Both the line below containing "v).wf := by" and the line containing "key cell that", along with every line between them, should be repeated exactly; no other line belongs in the answer.
Data for processing Start Marker
-- ==== Sys2Proof/Laws/Memory.lean ====
section
/-! SUPPORT. Byte memories: what a read gives after a write, the canonical form, the swap, and the identity. -/

namespace Sys2Proof.Machine

@[simp] theorem Memory.read_nil (x : Nat) : Memory.read [] x = none := rfl

theorem Memory.read_cons (c : Host.Cell) (m : Memory) (x : Nat) :
    Memory.read (c :: m) x = if c.1 = x then some c.2 else Memory.read m x := rfl

/-- A read after a write: the byte written at that index, what was there before elsewhere. -/
theorem Memory.read_write (m : Memory) (x : Nat) (v : Byte) (y : Nat) :
    (m.write x v).read y = if y = x then some v else m.read y := by
  induction m with
  | nil => simp only [Memory.write, Memory.read_cons, Memory.read_nil, eq_comm]
  | cons c m ih =>
    rcases lt_trichotomy c.1 x with h | h | h
    · have hw : Memory.write (c :: m) x v = c :: Memory.write m x v := by simp [Memory.write, h]
      rw [hw, Memory.read_cons, ih, Memory.read_cons]
      split_ifs <;> first | rfl | omega
    · have hw : Memory.write (c :: m) x v = (x, v) :: m := by simp [Memory.write, h]
      rw [hw, Memory.read_cons, Memory.read_cons, h]
      split_ifs <;> first | rfl | omega
    · have hw : Memory.write (c :: m) x v = (x, v) :: c :: m := by
        simp [Memory.write, show ¬ c.1 < x by omega, show ¬ c.1 = x by omega]
      rw [hw, Memory.read_cons, Memory.read_cons]
      split_ifs <;> first | rfl | omega

@[simp] theorem Memory.read_write_same (m : Memory) (x : Nat) (v : Byte) : (m.write x v).read x = some v := by
  simp [Memory.read_write]

theorem Memory.read_write_other (m : Memory) {x y : Nat} (v : Byte) (h : y ≠ x) :
    (m.write x v).read y = m.read y := by
  simp [Memory.read_write, h]

/-- What is listed after a write was written or was listed before. -/
theorem Memory.mem_write {m : Memory} {x : Nat} {v : Byte} {c : Host.Cell} (h : c ∈ m.write x v) :
    c = (x, v) ∨ c ∈ m := by
  induction m with
  | nil => simpa [Memory.write] using h
  | cons d m ih =>
    simp only [Memory.write] at h
    split_ifs at h
    · rcases List.mem_cons.1 h with rfl | h
      · simp
      · rcases ih h with h | h <;> simp [h]
    · rcases List.mem_cons.1 h with rfl | h <;> simp [*]
    · rcases List.mem_cons.1 h with rfl | h
      · simp
      · exact .inr h

theorem Memory.wf_nil : Memory.wf [] := ⟨List.Pairwise.nil, by simp⟩

/-- A write inside 0..255 keeps the canonical form. -/
theorem Memory.wf_write {m : Memory} (hm : m.wf) {x : Nat} (hx : x < Config.N) (v : Byte) : (m.write x v).wf := by
  refine ⟨?_, fun c hc => ?_⟩
  · obtain ⟨hp, -⟩ := hm
    induction m with
    | nil => simp [Memory.write]
    | cons c m ih =>
      obtain ⟨hc, hp⟩ := List.pairwise_cons.1 hp
      simp only [Memory.write]
      split_ifs with h1 h2
      · refine List.pairwise_cons.2 ⟨fun d hd => ?_, ih hp⟩
        rcases Memory.mem_write hd with rfl | hd
        · exact h1
        · exact hc d hd
      · exact List.pairwise_cons.2 ⟨fun d hd => h2 ▸ hc d hd, hp⟩
      · refine List.pairwise_cons.2 ⟨fun d hd => ?_, List.pairwise_cons.2 ⟨hc, hp⟩⟩
        rcases List.mem_cons.1 hd with rfl | hd
        · show x < d.1
          omega
        · show x < d.1
          have := hc d hd
          omega
  · rcases Memory.mem_write hc with rfl | hc
    · exact hx
    · exact hm.2 c hc

/-- The swap exchanges two cells and leaves the others. -/
theorem read_swapCells (m : Memory) (a b : Byte) (y : Nat) :
    (swapCells m a b).read y =
      if y = b.toNat then some (cellS m a) else if y = a.toNat then some (cellS m b) else m.read y := by
  simp only [swapCells, Memory.read_write]

/-- The swap keeps the canonical form. -/
theorem wf_swapCells {m : Memory} (hm : m.wf) (a b : Byte) : (swapCells m a b).wf :=
  Memory.wf_write (Memory.wf_write hm a.isLt _) b.isLt _

/-- A cell that holds a value reads as that value. -/
theorem cellS_of_read {m : Memory} {a v : Byte} (h : m.read a.toNat = some v) : cellS m a = v := by
  simp [cellS, h]

/-- A key cell that holds a value reads as that value. -/
theorem cellK_of_read {m : Memory} {n : Nat} {v : Byte} (h : m.read n = some v) : cellK m n = v := by
  simp [cellK, h]

/-- A memory that lists a function over a list of indices reads as that function on them. -/
theorem Memory.read_map (f : Nat → Byte) (l : List Nat) (x : Nat) :
    Memory.read (l.map fun a => (a, f a)) x = if x ∈ l then some (f x) else none := by
  induction l with
  | nil => simp
  | cons a l ih =>
    simp only [List.map_cons, Memory.read_cons, ih, List.mem_cons]
    by_cases h : a = x
    · subst h
      simp
    · simp [h, Ne.symm h]

/-- The identity: index `x` holds `x`. -/
theorem read_identityMemory (x : Nat) :
    identityMemory.read x = if x < Config.N then some (BitVec.ofNat 8 x) else none := by
  simp only [identityMemory, Memory.read_map (fun a => BitVec.ofNat 8 a), List.mem_range]

/-- The identity is in canonical form. -/
theorem wf_identityMemory : Memory.wf identityMemory := by
  refine ⟨?_, fun c hc => ?_⟩
  · simp only [identityMemory, List.pairwise_map]
    exact List.pairwise_lt_range
  · simp only [identityMemory, List.mem_map, List.mem_range] at hc
    obtain ⟨a, ha, rfl⟩ := hc
    exact ha

/-- The key schedule leaves S in canonical form, whatever K holds. -/
theorem wf_scheduledMemory (K : Memory) (klen : Nat) : (scheduledMemory K klen).wf := by
  have h : ∀ (l : List Nat) (p : Memory × Byte), p.1.wf → ((l.foldl (scheduleRound K klen) p).1).wf := by
    intro l
    induction l with
    | nil => exact fun p hp => hp
    | cons r l ih => exact fun p hp => ih _ (wf_swapCells hp _ _)
  unfold scheduledMemory
  exact h _ _ wf_identityMemory

end Sys2Proof.Machine
end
Data for processing End Marker
● **Your solution**
theorem Memory.wf_write {m : Memory} (hm : m.wf) {x : Nat} (hx : x < Config.N) (v : Byte) : (m.write x v).wf := by
  refine ⟨?_, fun c hc => ?_⟩
  · obtain ⟨hp, -⟩ := hm
    induction m with
    | nil => simp [Memory.write]
    | cons c m ih =>
      obtain ⟨hc, hp⟩ := List.pairwise_cons.1 hp
      simp only [Memory.write]
      split_ifs with h1 h2
      · refine List.pairwise_cons.2 ⟨fun d hd => ?_, ih hp⟩
        rcases Memory.mem_write hd with rfl | hd
        · exact h1
        · exact hc d hd
      · exact List.pairwise_cons.2 ⟨fun d hd => h2 ▸ hc d hd, hp⟩
      · refine List.pairwise_cons.2 ⟨fun d hd => ?_, List.pairwise_cons.2 ⟨hc, hp⟩⟩
        rcases List.mem_cons.1 hd with rfl | hd
        · show x < d.1
          omega
        · show x < d.1
          have := hc d hd
          omega
  · rcases Memory.mem_write hc with rfl | hc
    · exact hx
    · exact hm.2 c hc

/-- The swap exchanges two cells and leaves the others. -/
theorem read_swapCells (m : Memory) (a b : Byte) (y : Nat) :
    (swapCells m a b).read y =
      if y = b.toNat then some (cellS m a) else if y = a.toNat then some (cellS m b) else m.read y := by
  simp only [swapCells, Memory.read_write]

/-- The swap keeps the canonical form. -/
theorem wf_swapCells {m : Memory} (hm : m.wf) (a b : Byte) : (swapCells m a b).wf :=
  Memory.wf_write (Memory.wf_write hm a.isLt _) b.isLt _

/-- A cell that holds a value reads as that value. -/
theorem cellS_of_read {m : Memory} {a v : Byte} (h : m.read a.toNat = some v) : cellS m a = v := by
  simp [cellS, h]

/-- A key cell that holds a value reads as that value. -/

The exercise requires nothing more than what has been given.